Put shortly, those admissions confirm that the trustees were told both
before and after the 5 April 2002 Report that Buck did not advise
on timing. This ties in with the
admission that the April 2002 Report did not set any time for implementation of
the switch. To my mind, these admissions
make it clear that no inference can be drawn that the trustees ought to have
realised that the switch should be made promptly. Further, there is an admission that the
trustees decided to adopt a passive management approach, and set up a meeting
with Buck to advise on implementation of the switch; and that the trustees were
subsequently in contact with Mr Walbaum.
This negates any inference that the trustees simply sat back and did
nothing. If the pursuers want to make a
case that what they did was inadequate, they should say so and say why. Further, it is admitted that both in February
and as late as September there was at least a view amongst those involved in
giving investment advice that equities were going to out-perform bonds for a
period of 12 months or more. Against
this background it requires, so it seems to me, specific averments to make it
clear on what basis the trustees can be said to have adopted a course of action
which no reasonable trustee could have adopted.
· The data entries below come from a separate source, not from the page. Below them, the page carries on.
-- ==== Sys2Proof/Machine/Home.lean ====
section
/-! DEFINITION. References at their homes: arrival, mooring, deadlines, waves of TAGSET, the lanes of vector loads and stores,
the store buffer's writes, acknowledgements (R156 to R172, R176, R184, R248, R273 to R276, R327 to R331, R417). -/

namespace Sys2Proof.Machine

/-! ### Mooring (R161 to R165) -/

/-- The lowest free record of an isle's overflow area. -/
def State.freeArea (s : State) (isle : Nat) : Option Nat :=
  leastFrom (fun i => !s.moors.any fun m => m.isle == isle && m.area == some i) (s.isle isle).moorlim.toNat 0

/-- Nobody waits for a mooring any more: its thread, or its PARK leaf, ended while it was on its way (R396). -/
def State.forsaken (s : State) (m : Moor) : Bool :=
  match m.kind with
  | .park => !s.quires.any fun e => e.2.leaves.any fun l => l.no == m.data.toNat
  | _ => decide (m.slot < noSlot) && !s.lives m.slot m.gen

/-- Moor a reference in the table, else in the area; with neither free it is not moored (R161, R163, R164). -/
def State.moor (s : State) (m : Moor) : State :=
  if s.forsaken m then s.perform m.acc
  else if s.tableUsed m.isle < moorCap then { s with moors := s.moors ++ [m] }.accArrived m.acc
  else match s.freeArea m.isle with
    | some i => ({ s with moors := s.moors ++ [{ m with area := some i }] }.accArrived m.acc).settleMoors
    | none => s.moorLost m.kind m.slot m.gen m.reg m.acc m.va m.data true

/-- An isle can moor a further reference. -/
def State.moorRoom (s : State) (isle : Nat) : Bool := decide (s.tableUsed isle < moorCap) || (s.freeArea isle).isSome

/-- A synchronising reference at its bank joins the word's list, or acts at once (R159). -/
def State.moorOrAct (s : State) (m : Moor) : State :=
  if s.wBit m.home || !moorCan m.kind (s.fBit m.home) then s.moor m else s.applyMoor m

/-- A synchronising reference at its bank (R158, R159). -/
def State.syncArrive (s : State) (r : Ref) (kind : MoorKind) (data : Word) : State :=
  let m : Moor := {
    isle := r.isle, home := r.home, va := r.va, kind := kind, slot := r.slot, gen := r.gen,
    reg := match r.dst with
      | .reg j => j
      | _ => 0
    num := r.num, acc := r.id, data := data, deadline := if r.limit = 0 then 0 else s.cyc + r.limit, area := none }
  s.moorOrAct m

/-- MOOR_DEADLINE_EXPIRE (R166): the `k`-th entry of the isle's table and area. -/
def execMoorDeadlineExpire (isle k : Nat) (s : State) : Host.Outcome State Fault Refusal :=
  .next (match (s.moors.filter fun m => m.isle == isle)[k]? with
    | some m =>
      if m.deadline ≠ 0 ∧ m.deadline ≤ s.cyc then
        let s : State := { s with moors := removeFirst (· == m) s.moors }
        ((s.moorLost m.kind m.slot m.gen m.reg m.acc m.va m.data false).serve m.home).settleMoors
      else s
    | none => s)

/-! ### Records read at their homes -/

/-- The words of a resumed leaf arrive, then those of its extension where it has one (R357). -/
def State.leafWords (s : State) (slot : Nat) (gen : BitVec 8) (ext : Bool) (ws : List Word) : State :=
  match (if s.lives slot gen then (s.slot slot).reading else none) with
  | none => s
  | some r =>
    let r := { r with words := r.words ++ ws }
    let s := s.modSlot slot fun t => { t with reading := some r }
    match (if !ext && (r.words.getD 0 0).getLsbD 3 then r.ext else none) with
    | some va => s.readLeaf slot r va true
    | none => s.leafDone slot r none

/-- What the instruction that reads a record does with it (R204, R302, R320, R350, R398). -/
def State.recordRead (s : State) (r : Ref) (k : RecKind) (ws : List Word) : State :=
  let done := fun (p : Word × State) => (p.2.perform r.id).reply r.slot r.gen r.dst p.1
  match k with
  | .winopen => done (s.winopen r.job r.space ws)
  | .folset i => done (s.folset i ws)
  | .launch =>
    let cover := (s.accs.filter fun a =>
      a.slot == r.slot && decide (a.gen = r.gen) && decide (a.id < r.id) && decide (a.sets &&& setLSE ≠ 0)).map (·.id)
    done (s.launch r.slot cover ws)
  | .mxsend cap => s.mxsend r cap ws
  | .pgcmd =>
    let p : PgCmd := {
      slot := r.slot, gen := r.gen, dst := r.dst, acc := r.id, tsid := r.tsid, space := r.space,
      rec_ := ws, seen := [] }
    { s.accWords r.id [] with pgq := s.pgq ++ [p] }
  | .mcas _ => s
  | .leaf ext => (s.perform r.id).leafWords r.slot r.gen ext ws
This is, as I have indicated, putting the bar at its lowest. Specific averments would need to be made to
show a case of gross negligence or recklessness. As I noted at para.[90] of my Opinion of
March 2007, the averments against the trustees amount, in effect, to a
charge of dishonesty: see Armitage v Nurse per Millet LJ at 251F. Any such plea, whether characterised as
dishonesty or simply as gross negligence or recklessness, requires careful and
precise averments of fact. Those are wholly
lacking in the present case.
[47] In my opinion the expenses claim falls to
be dismissed for similar reasons. It
seems to me that the position is now different from that which obtained when I
last had to consider this claim. The
admissions made by the pursuers - and they are properly and responsibly made -
make it difficult if not impossible for the pursuers to sustain a case that in
deciding that the expenses should be repaid to the company the trustees acted
with gross negligence or recklessness.
Those admissions mean that if they are to succeed they will have to address
the fact that, for example, the trustees discussed these matters with
professional advisers. They put the onus
on the pursuers to aver precisely why the trustees can be said to have acted
"recklessly" by agreeing to the re-payment in such circumstances. In my opinion the pursuers have averred
nothing to overcome the effect of these admissions. It seems to me that their pleaded case does
not instruct a case of gross negligence or recklessness and must accordingly be
refused probation.
[48] It is unnecessary in light of this to deal
in any detail with certain ancillary points which were made. I shall simply indicate that I would have
repelled Mr MacLennan's plea of all parties not called, for the reason
given by Mr Clarke. I would have left
the question of the individual liabilities of the trustees to be decided after
proof.
DISPOSAL
[49] For the reasons set out in this Opinion, I propose to allow a
proof before answer on the claims as directed against the first and second
defenders but dismiss the remaining claims directed against the fourth and
fifth defenders. Before pronouncing an
interlocutor to that effect, I shall put the case out By Order for
discussion of any other orders which may be required, including such order as
may be necessary to dispose of the action in so far as directed against the
third defender, and to deal with all questions of expenses.